Credit Suisse plans to ramp up hiring
Investment banking giant Credit Suisse expects to add in the neighborhood of 300 new employees next year now that its hunt for additional office space has ended.
This week Credit Suisse, which announced in the spring that it was seeking suitable office space to accommodate its expansion plans, signed an agreement to sublease 70,000 square feet of space in Morrisville from electronic device maker Lenovo.
Credit Suisse, which currently has about 1,670 workers at its Research Triangle Park site, calculates its new space can handle 550 workers – exceeding its target of finding enough space to accommodate 400 new hires. But Jim Captain, site executive for the Swiss company, isn’t worried about the extra space.
“I think we’re going to need all the space we’re taking,” Captain said. “As we look into the future, we remain optimistic about our growth in this area.”
Although Credit Suisse has added about 70 employees since May, it has scaled back its recruitment efforts because its 205,000-square-foot building in RTP is at full capacity, Captain said.

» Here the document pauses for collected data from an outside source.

-- ==== Sys2Proof/Tests/Slice0.lean ====
section
/-!
SUPPORT. Tests of one step each, with expected results from spec/95_test_vectors.md and from the spec's encodings,
and one witness for the hypotheses of each statement.
-/

open Sys2Proof Sys2Proof.Machine

namespace Sys2Proof.Tests

/-! ### Helpers -/

/-- The state S0 of 95 section 0, with `CRU_NATIVE_VALUE` true. -/
def s0 : State := State.reset

/-- A launch state under another configuration. -/
def under (cfg : Config) : State := State.launch cfg [] [] []

/-- S0 with one bank entry. -/
def mapped (i : Fin 16) (w : BankWord) : State := s0.setBank i w

/-- A view of the next state, if there is one. -/
def view {α : Type} (f : State → α) : Host.Outcome State Fault Refusal → Option α
  | .next s => some (f s)
  | .fault _ => none
  | .refused _ => none

/-- The refusal, if there is one. -/
def refusal : Host.Outcome State Fault Refusal → Option Refusal
  | .next _ => none
  | .fault _ => none
  | .refused r => some r

def L0 : Entry := ⟨0xF000, 0x6000, 0, .native, true, .ext "dsr"⟩
def L1 : Entry := ⟨0xF000, 0x7000, 0, .native, false, .ext "spy"⟩
def L2 : Entry := ⟨0xF000, 0x7000, 0, .native, true, .pseudo .sram⟩
def L3 : Entry := ⟨0xF800, 0x8000, 0, .native, true, .pseudo .sram⟩
def L4 : Entry := ⟨0xFC00, 0x8800, 0x0400, .native, true, .ext "vdp"⟩
def L5 : Entry := ⟨0xE000, 0x0000, 0, .native, true, .pseudo .rom0⟩
def L6 : Entry := ⟨0xE000, 0x0000, 0, .emulation, true, .pseudo .rom1⟩
def L7 : Entry := ⟨0xF000, 0x4000, 0, .dsr, true, .pseudo .rom1alt⟩
def L8 : Entry := ⟨0xF000, 0x5000, 0, .patgen, true, .ext "pgen"⟩
def P0 : Entry := ⟨0xFFFF0000, 0x00000000, 0, .physical, true, .pseudo .dram⟩
def P1 : Entry := ⟨0xFFFFC000, 0x00FF0000, 0, .physical, true, .pseudo .rom1⟩
def P2 : Entry := ⟨0xFFFFE000, 0x00FF8000, 0, .physical, true, .pseudo .rom0⟩
def P3 : Entry := ⟨0xFFFFFF00, 0x00FFFF00, 0, .physical, true, .pseudo .ints⟩

/-- Configuration X of FV2 and FV3: an SRAM window twice the size of the buffer. -/
def X0 : Entry := ⟨0xE000, 0xA000, 0, .native, true, .pseudo .sram⟩
def cfgX : Config := { configT true with logical := [X0] }

/-- A ROM image shorter than the ROM window. -/
def cfgShortRom : Config := { configT true with romSize := 0x1000 }

/-- A shadow buffer in front of a device (the reverse of L1, L2). -/
def B0 : Entry := ⟨0xF000, 0x7000, 0, .native, false, .pseudo .sram⟩
def B1 : Entry := ⟨0xF000, 0x7000, 0, .native, true, .ext "spy"⟩
def cfgBufferFirst : Config := { configT true with logical := [B0, B1] }

def cfgAlias : Config := { configT true with nvAlias := some .sram }
def cfgAliasDram : Config := { configT true with nvAlias := some .dram }

/-- A store that is the whole of an SRAM of 70 bytes: it holds slot 0, and one entry and a half of slot 1. -/
def cfgSmallAlias : Config := { configT true with nvAlias := some .sram, sramSize := 70 }

/-- A shadow device in front of a shadow device, behind both of which stands SRAM. -/
def B2 : Entry := ⟨0xF000, 0x7000, 0, .native, false, .ext "vdp"⟩
def cfgTwoShadows : Config := { configT true with logical := [L1, B2, L2] }
def cfgFlip : Config := { configT true with dsrWriteMode := .flip }

/-- S0 in the middle of a wait of `c` ticks. -/
def waiting (c : Nat) : State := { s0 with wait := c, ready := false, trace := [.notifyReady false] }

/-- The state after BSTORE k. -/
def stored (k : Slot) (s : State) : State := bankCommand (storeBank k) s

/-! ### WellFormed: a term that each check refuses -/

theorem test_wf_wr_in_the_command_range : Instr.wf (configT true) (.wr 0xFFF0 0) = false := by decide
theorem test_wf_bload_elsewhere : Instr.wf (configT true) (.bload 0xFFEF 0) = false := by decide
theorem test_wf_bstore_elsewhere : Instr.wf (configT true) (.bstore 0xFFF1 0) = false := by decide
theorem test_wf_bcmdIgn_elsewhere : Instr.wf (configT true) (.bcmdIgn 0x1000 0x10) = false := by decide
theorem test_wf_bcmdIgn_with_a_command : Instr.wf (configT true) (.bcmdIgn 0xFFF0 0x0F) = false := by decide
theorem test_wf_ctlDsr_value_too_wide : Instr.wf (configT true) (.ctlDsr 256) = false := by decide
theorem test_wf_ctlDsr_address_too_wide :
    Instr.wf { configT true with ctrlDsrAddr := 0x10000 } (.ctlDsr 0) = false := by decide
theorem test_wf_ctlRst_value_too_wide : Instr.wf (configT true) (.ctlRst 256) = false := by decide
theorem test_wf_ctlRst_address_too_wide :
    Instr.wf { configT true with ctrlResetAddr := 0x10000 } (.ctlRst 0) = false := by decide
theorem test_wf_ctlRst_at_the_dsr_address :
    Instr.wf { configT true with ctrlResetAddr := 0 } (.ctlRst 0) = false := by decide
theorem test_wf_ctlAux_outside_its_range : Instr.wf (configT true) (.ctlAux 0x20 0) = false := by decide
theorem test_wf_ctlAux_too_wide :
    Instr.wf { configT true with auxSerialRange := [⟨0, 0x20000⟩] } (.ctlAux 0x10000 0) = false ∧
      Instr.wf (configT true) (.ctlAux 0x10 256) = false := by decide
theorem test_wf_ctlAux_at_a_register :
    Instr.wf { configT true with auxSerialRange := [⟨0, 1⟩] } (.ctlAux 0 0) = false ∧
      Instr.wf { configT true with auxSerialRange := [⟨0, 1⟩] } (.ctlAux 1 0) = false := by decide
theorem test_wf_ctlOther_in_the_aux_range : Instr.wf (configT true) (.ctlOther 0x1F 0) = false := by decide
theorem test_wf_ctlOther_at_a_register :
    Instr.wf (configT true) (.ctlOther 0 0) = false ∧ Instr.wf (configT true) (.ctlOther 1 0) = false := by decide
theorem test_wf_ctlOther_too_wide :
    Instr.wf (configT true) (.ctlOther 0x10000 0) = false ∧
      Instr.wf (configT true) (.ctlOther 0x20 256) = false := by decide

He said the company likely will ramp up its recruiting before the end of the year in anticipation of moving into its new space in January.
The company will be hiring “across the board” – including technology, finance, credit risk and research positions.
“We needed the expansion space because every one of our divisions is looking to increase its footprint,” he said.
About 400 employees from the company’s finance group and its investment banking support group will move into the Morrisville building, which is about a 10-minute drive from the company’s RTP site.
Credit Suisse is moving into what Lenovo calls “Building 3,” the smallest of the three buildings on the company’s Morrisville campus.
“Since the acquisition of IBM’s x86 server business and the opening of our second campus on Davis Drive, we have been consolidating space between our two campuses,” Lenovo spokesman Ray Gorman wrote in an email.
Lenovo expanded into two buildings on Davis Drive in RTP a year ago in conjunction with its $2.1 billion deal with IBM. Since then it has had two rounds of layoffs locally – cutting 230 jobs in August and 165 in May – as part of broader cost-cutting efforts.
Credit Suisse, which celebrated its 10th anniversary in the Triangle earlier this year, was the first major financial services firm based elsewhere to establish a major presence locally. Others that followed include Fidelity Investments, Deutsche Bank and MetLife.
Captain said that finding suitable space near Credit Suisse’s RTP site wasn’t easy.
“There is not a lot of readily available Class A office space in the area, certainly not for the size of footprint we were looking for,” he said.